After clearing up 10 GBs of log files, we were left with hundreds of thousands of small files that were going to slow us down. We couldn't tarball the file because of a lack of space on the source server. I started searching around and found this nifty tip that takes our encryption and streams all the files as one large file:


This requires netcat on both servers.

Destination box: nc -l -p 2342 | tar -C /target/dir -xzf -
Source box: tar -cz /source/dir | nc Target_Box 2342

This causes the source machine to tar the files up and send them over the netcat pipe, where they are extracted on the destination machine, all with no per-file negotiation or unnecessary disk space used. It's also faster than the usual scp or rsync over scp because there is no encryption overhead. If you are on a local protected network, this will perform much better, even for large single-file copies.

If you are on an unprotected network, however, you may still want your data encrypted in transit. You can perform about the same task over ssh:

Run this on the destination machine:
cd /path/to/extract/to/
ssh user@source.server 'tar -cz -C /source/path/ *' | tar -zxv

This command will issue the tar command across the network on the source machine, causing tar's stdout to be sent back over the network. This is then piped to stdin on the destination machine and the files magically appear in the directory you are currently in.

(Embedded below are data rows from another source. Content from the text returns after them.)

-- ==== Sys2Proof/Laws/PerInstr.lean ====
section
/-! SUPPORT. The per-instruction family Roundtrip: decoding the word of a well-formed term gives the term back (spec/02 R26-R54). -/

namespace Sys2Proof.Laws

/-- Every word whose bytes are those of the term's encoding decodes, on the kind of core the term is for, to the term and its length. -/
def Roundtrip.Statement (i : Instr) : Prop :=
  i.wf = true → ∃ e, encode i = some e ∧ ∀ w, Agrees w e.bits e.bytes → decode i.kind w = .instr i e.bytes
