/-- Placement queries (R292-R295) and moves that change no value (R249, R277, R291, R299). The capacity of the tiers and what a unit that comes near
replaces (log 8), and what a bank gives up first among copies of one rank (log 89), are the model's choices. -/
def Obligations.PlacementQueriesAndMoves : Prop :=
  (∀ (f : A64) (s : State),
    let x := srcN (s.srcs s.cur true [(f.sa, true)]).1 0 0
    let d := f.dst.num.toNat
    let core := s.myCoreKey
    let vi := s.viOf s.cur
    let v := s.viAt vi
    let gives (i : Instr) (xs : List Word64) : Prop :=
      ∃ t, LeavesPending i s t { Pend.empty with sw := xs.zipIdx.map (fun y => (d + y.2, y.1)) } ∧ LocalFrame s t ∧ SameMemory s t
    (Acts s (.pqrySelf f) → gives (.pqrySelf f) [if x = 0 then s.handle 1 core else if x = 1 then s.handle 2 (core / 4)
      else if x = 2 then s.handle 3 (core / 4 / 140) else 0]) ∧
    (Acts s (.pqryLine f) →
      (∀ c, s.xlate (copseOf s.cur) .read x = .fault c → gives (.pqryLine f) [0, 0]) ∧
      ∀ pa e, s.xlate (copseOf s.cur) .read x = .ok (pa, e) →
        let l := s.dirAt (pa / 128)
        let bank := v.dom.live.anchor (pa / 128)
        gives (.pqryLine f) [s.handle 4 ((if l.cached then l.bank else bank) / 8),
          (0 : BitVec 52) ++ BitVec.ofBool (l.cached && l.bank != bank) ++ BitVec.ofNat 7 (min 76 l.replicas.length) ++
            BitVec.ofBool (l.cached && l.written) ++ BitVec.ofBool (l.pins != []) ++ BitVec.ofBool (l.cached && l.zero) ++ BitVec.ofBool l.cached]) ∧
    (Acts s (.pqryRes f) →
      let gen := x / 2 ^ 48 % 2 ^ 16
      let kind := x / 2 ^ 44 % 16
      (s.genSites gen = none → gives (.pqryRes f) [0, 3]) ∧
      (s.genSites gen ≠ none →
        (namedSite v x gen kind = none → gives (.pqryRes f) [0, 4]) ∧
        ∀ n, namedSite v x gen kind = some n →
          (n ∉ sitesOf v kind s.boot.clusters s.boot.slices → gives (.pqryRes f) [0, 2]) ∧
          (n ∈ sitesOf v kind s.boot.clusters s.boot.slices →
            gives (.pqryRes f) (if gen = s.boot.bgen.toNat then [BitVec.ofNat 64 x, 0] else [s.handle kind n, 1])))) ∧
    (Acts s (.pqryCnt f) →
      let cs := s.boot.clusters.filter (fun c => v.part.contains c)
      gives (.pqryCnt f) [BitVec.ofNat 64 (if x = 0 then cs.length else if x = 1 then v.dom.live.slices.length
        else if x = 2 then (s.dir.filter (fun e => e.2.pins.contains vi)).length else if x = 3 then 256 * v.pquota.toNat
        else if x = 4 then s.boot.bgen.toNat else if x = 5 then (cs.map (fun c => c / 140)).dedup.length else 0)])) ∧
  (∀ (core line : Nat) (s : State), ∃ t, exec (.l1WriteBack core line) s = .next t ∧ (s.stagedLine line = true → t = s) ∧
    (s.stagedLine line = false →
      (∀ a, isWindow a = false → t.homeGet a = if a / 128 = line then cleaned s core a else s.homeGet a) ∧
      (∀ c l, c ≠ core ∨ l ≠ line → t.l1At c l = s.l1At c l) ∧
      (∀ l, s.l1At core line = some l → t.l1At core line = none ∨
        t.l1At core line = some { l with dirty := 0, writers := if l.dirty = 0 then l.writers else [] }) ∧
      t.copses = s.copses ∧ t.launches = s.launches ∧ t.vis = s.vis)) ∧
  (∀ (line bank : Nat) (s : State), s.domainOf ((s.dirAt line).bank / 8) = none → exec (.homeMove line bank) s = .next s) ∧
  (∀ (line bank vi : Nat) (s : State), s.domainOf ((s.dirAt line).bank / 8) = some vi →
    let d := s.dirAt line
    let f := fieldOfSlice (bank / 8)
    let may := d.cached = true ∧ d.staged = [] ∧ bank / 8 ∈ (s.viAt vi).dom.live.slices ∧ f ≠ fieldOfSlice (d.bank / 8) ∧
      ∃ n, d.streak = some (f, n) ∧ s.placement.moveAfter ≤ n
    (may → ∃ t, exec (.homeMove line bank) s = .next t ∧ SameMemory s t ∧ (∀ l, l ≠ line → t.dirAt l = s.dirAt l) ∧
      t.dirAt line = { d with bank := bank, streak := none, replicas := tdel f d.replicas, repUsed := tdel f d.repUsed }) ∧
    (¬may → exec (.homeMove line bank) s = .next s)) ∧
  (∀ (line : Nat) (s : State), let d := s.dirAt line
    let may := d.cached = true ∧ d.pins = [] ∧ s.goesFirst d.bank (if d.dirty then 2 else 1, d.used, line, none) = true
    (¬may → exec (.lineEvict line none) s = .next s) ∧
    (may → ∃ t, exec (.lineEvict line none) s = .next t ∧ (t.dirAt line).cached = false ∧ (t.dirAt line).replicas = [] ∧
        (LineForm d.bytes → (d.dirty = true ∨ ∀ o, o < 128 → memGet d.bytes o = memGet s.frames (128 * line + o)) →
          SameMemory s t ∧ ∀ o, o < 128 → memGet t.frames (128 * line + o) = memGet d.bytes o) ∧ ∀ a, a / 128 ≠ line → memGet t.frames a = memGet s.frames a) ∧
    ∀ field, let first := s.goesFirst (s.replicaBank line field) (0, tget 0 d.repUsed field, line, some field)
      (first = false → exec (.lineEvict line (some field)) s = .next s) ∧
      (first = true → exec (.lineEvict line (some field)) s = .next (s.setDir line { d with replicas := tdel field d.replicas, repUsed := tdel field d.repUsed }))) ∧
  (∀ (unit : Nat) (near : Bool) (s : State), ∃ t, exec (.tierMove unit near) s = .next t ∧ t = { s with near := t.near } ∧ SameMemory s t ∧
    let deep : Prop := ∃ u ∈ s.near, s.goesDeep u = true
    (isWindow (65536 * unit) = true → t.near = s.near) ∧
    (isWindow (65536 * unit) = false → near = false →
      t.near = if s.deepRoom = false ∨ s.staysNear unit = true ∨ (s.goesDeep unit = false ∧ deep) then s.near else s.near.filter (fun u => u != unit)) ∧
    (isWindow (65536 * unit) = false → near = true →
      (unit ∈ s.near ∨ unit ∈ s.retired → t.near = s.near) ∧
      (unit ∉ s.near → unit ∉ s.retired →
        (s.near.length < Config.nearUnits → t.near = s.near ++ [unit]) ∧
        (Config.nearUnits ≤ s.near.length →
          ((deep ∨ (s.staysNear unit = true ∧ ∃ u ∈ s.near, s.staysNear u = false)) →
            ∃ u ∈ s.near, t.near = s.near.filter (fun x => x != u) ++ [unit] ∧ s.staysNear u = false ∧ (deep → s.goesDeep u = true)) ∧
          (¬deep → s.staysNear unit = false ∨ (∀ u ∈ s.near, s.staysNear u = true) → t.near = s.near)))))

The ssh route is a little slower than using netcat, due to the encryption overhead, but it's still way faster than scping the files individually. It also has the added advantage of potentially being compatible with Windows servers, provided you have a few of the unix tools like ssh and tar installed on your Windows server (using the cygwin linked binaries that are available).

Fast File Copy - Linux!

Posted by Jason Striegel | Nov 14, 2008 08:40 PM
Linux, Linux Server | Permalink | Comments (1) Bookmark and Share

Recent Entries

Comments

Newest comments listed first.

Posted by: Matt Simmons on November 16, 2008 at 7:29 AM

You might want to remove the compression flag

On my GB network, I went from 20MB/s to 400MB/s just by removing the compression flag from my rsync. You might want to try it here, too with the tar option.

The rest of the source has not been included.